* _Task objective_: The reply to the records below should contain exactly the lines from the line with "leaves them. -/" through the line with "(List.range (cBufs st.ctx)).foldl", and nothing besides.
*** Record set Section Begins ***
/-- A record in state COMMITTING begins to roll forward (R286): the chunk comes from the copy area if COPIED, and EV_UPD_ROLLFWD is logged. -/
def State.rollBegin (s : State) (ld : Nat) (r : JRec) : State :=
  let s := if r.copied then s.restoreChunk ld r else s
  (s.putRec ld { r with copied := false }).log' (srcLedger ld 2) 0xB020 1 [(1, ld), (4, updStep r.item.d), (2, r.ent.layer), (4, r.chunk)]

/-- A ledger die's engine after a warm reset or a reset of its die (R286, R287): it rolls forward while a record is COMMITTING. -/
def State.updReset (s : State) (ld : Nat) : State :=
  let x := s.updOf ld
  let gone := x.recs.filter fun r => r.state != 2 && r.state != 3
  let s := s.updForget (x.queue ++ gone.map (·.item))
  let on := x.recs.filter fun r => r.state == 2
  let s := s.setUpd ld { x with queue := [], recs := x.recs.filter (fun r => r.state == 2 || r.state == 3), stop := false, bad := []
                                parts := [], order := [], sec := [], flag := false, phase := if on = [] then 0 else 4
                                nonfin := 0, firstLayer := none }
  on.foldl (fun s r => s.rollBegin ld r) s

/-- Rolling forward goes on by up to n steps (R286): the bitmap is read again, and a poisoned one ends the layer (R288). -/
def State.rollStep (s : State) (ld n : Nat) : State :=
  let s :=
    match (s.updOf ld).recs.find? fun r => r.state == 2 with
    | none => s
    | some r =>
      let bm := [(r.ent.maskDa, r.ent.maskLen)]
      if s.updWaits r.img bm then s
      else
        match s.updPoison ld r.img bm with
        | some da => s.layerTorn ld r da
        | none => s.writeChunks ld n { r with mask := s.maskOf ld r }
  let y := s.updOf ld
  if y.recs.any fun r => r.state == 2 then s else s.setUpd ld { y with phase := 0 }

/-- The engine goes on by up to n steps: it rolls forward, or writes. -/
def State.updGo (s : State) (ld n : Nat) : State :=
  if !s.updRuns ld then s else if (s.updOf ld).phase = 4 then s.rollStep ld n else s.updWrite ld n

/-- The failure freeze reaches an engine (R289, R370): a round under way waits for CLEAR. -/
def State.updFreeze (s : State) (ld : Nat) : State :=
  let x := s.updOf ld
  if x.queue.isEmpty ∧ x.recs.isEmpty then s else s.setUpd ld { x with stop := true }

end Sys2Proof.Machine
end

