/-- CODEC_OPEN (R386). -/
def execCodecOpen (e qid : Nat) (d : Desc) (s : State) : Res := s.vceRow e qid d 1
/-- CODEC_DECODE (R388). -/
def execCodecDecode (e qid : Nat) (d : Desc) (s : State) : Res := s.vceRow e qid d 2
/-- CODEC_ENCODE (R386, R390). -/
def execCodecEncode (e qid : Nat) (d : Desc) (s : State) : Res := s.vceRow e qid d 3
/-- CODEC_RELEASE (R387). -/
def execCodecRelease (e qid : Nat) (d : Desc) (s : State) : Res := s.vceRow e qid d 4
/-- CODEC_FLUSH (R391). -/
def execCodecFlush (e qid : Nat) (d : Desc) (s : State) : Res := s.vceRow e qid d 5
/-- CODEC_CLOSE (R396). -/
def execCodecClose (e qid : Nat) (d : Desc) (s : State) : Res := s.vceRow e qid d 6

/-- CODEC_BUFFER_RESUME (R394). -/
def execCodecBufferResume (e : Nat) (s : State) : Res :=
  onUnit (s.engineOk e) (.next (match (s.vceOf e).job with
    | some j => if j.waiting && !s.vceStopped e then s.frameGo e j else s
    | none => s))

/-! ### Completion (R385, R387, R393) -/

/-- The bytes of a completion record. -/
def VceRec.toBytes (r : VceRec) (start now : Nat) : List Byte :=
  leBytes 1 r.status ++ leBytes 1 r.buf ++ leBytes 2 0 ++ leBytes 4 r.frame ++ leBytes 4 r.order ++ leBytes 4 (if r.status = 2 then 0 else r.bytes) ++
    leBytes 4 r.errs ++ leBytes 4 0 ++ leBytes 8 start ++ leBytes 8 now ++ leBytes 24 0

/-- REF, LONG and HELD of every buffer as a frame leaves them. -/
def State.frameMarks (s : State) (e : Nat) (j : VceJob) : State :=
  match KMap.get? (s.vceOf e).streams (vSlot j.d) with
  | none => s
  | some st =>
    (List.range (cBufs st.ctx)).foldl (fun s b =>
      let old := KMap.get st.marks b VceMark.init
      let m : VceMark := match j.pics.find? fun p => p.1 == b with
        | some (_, o, f) => ⟨false, false, false, o, f, f⟩
        | none => old
      let mine := j.pics.any (fun p => p.1 == b) || old.ref || old.long || old.held
      let k := j.keep.find? fun p => p.1 == m.place
      let shown := j.shown.contains m.place && (vLayout j.d == 1 || vLayout j.d == 3)
      if mine then s.setMark e (vSlot j.d) b { m with frame := KMap.get j.nums m.place m.frame, ref := k.isSome, long := k.any (·.2), held := m.held || shown } else s) s

/-- A live frame's lateness (R393). -/
def State.frameLate (s : State) (e : Nat) (j : VceJob) : State :=
  if !vLive j.d ∨ s.now ≤ vDeadline j.d then s
  else
    let late := s.now - vDeadline j.d
    let s := s.bumpSat .VCE_LATE_FRAMES 1 e
    let s := if s.get .VCE_LATE_WORST e < late then s.set .VCE_LATE_WORST (min late (2 ^ 32 - 1)) e else s
    match KMap.get? (s.vceOf e).streams (vSlot j.d) with
    | some st =>
      if st.lateAt.all fun b => decide (b + 65536 ≤ s.now) then
        (s.setStream e (vSlot j.d) { st with lateAt := some s.now }).log' (srcCodec e) 0x9003 1
          [(1, e), (1, vSlot j.d), (4, j.rec_.frame), (8, vDeadline j.d), (8, late)]
      else s
    | none => s
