/-! ### Registers -/

/-- A write of PWR_CAP: outside the range it is ignored, with EV_PWR_CFG. -/
def State.capWrite (s : State) (val : Word) : State :=
  let v := bits val.toNat 11 0
  if within s.ident.capMin v s.ident.cap then s.set .PWR_CAP_WATTS v
  else s.log' s.clkSrc 0x2005 1 [(8, 0x7f000020010), (8, v)]

/-- PWR_CAP_WRITE (R432). -/
def execPwrCapWrite (_by : Agent) (val : Word) (s : State) : Res := .next (s.capWrite val)

/-- A write of PWR_LAT_TOL: below the current state's exit latency, the exit begins (R430). -/
def State.latWrite (s : State) (val : Word) : State :=
  let v := bits val.toNat 39 0
  let s := s.set .PWR_LAT_TOL_NS v
  let q := match s.clk.entering with | some q => q | none => s.get .PWR_STATE_CURRENT
  if v < exitNs q then s.wake 5 else s

/-- PWR_LAT_TOL_WRITE (R430). -/
def execPwrLatTolWrite (_by : Agent) (val : Word) (s : State) : Res := .next (s.latWrite val)

end Sys2Proof.Machine
end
*** Record set Section Ends ***
* _Reply_:
/-- REF, LONG and HELD of every buffer as a frame leaves them. -/
def State.frameMarks (s : State) (e : Nat) (j : VceJob) : State :=
  match KMap.get? (s.vceOf e).streams (vSlot j.d) with
  | none => s
  | some st =>
    (List.range (cBufs st.ctx)).foldl (fun s b =>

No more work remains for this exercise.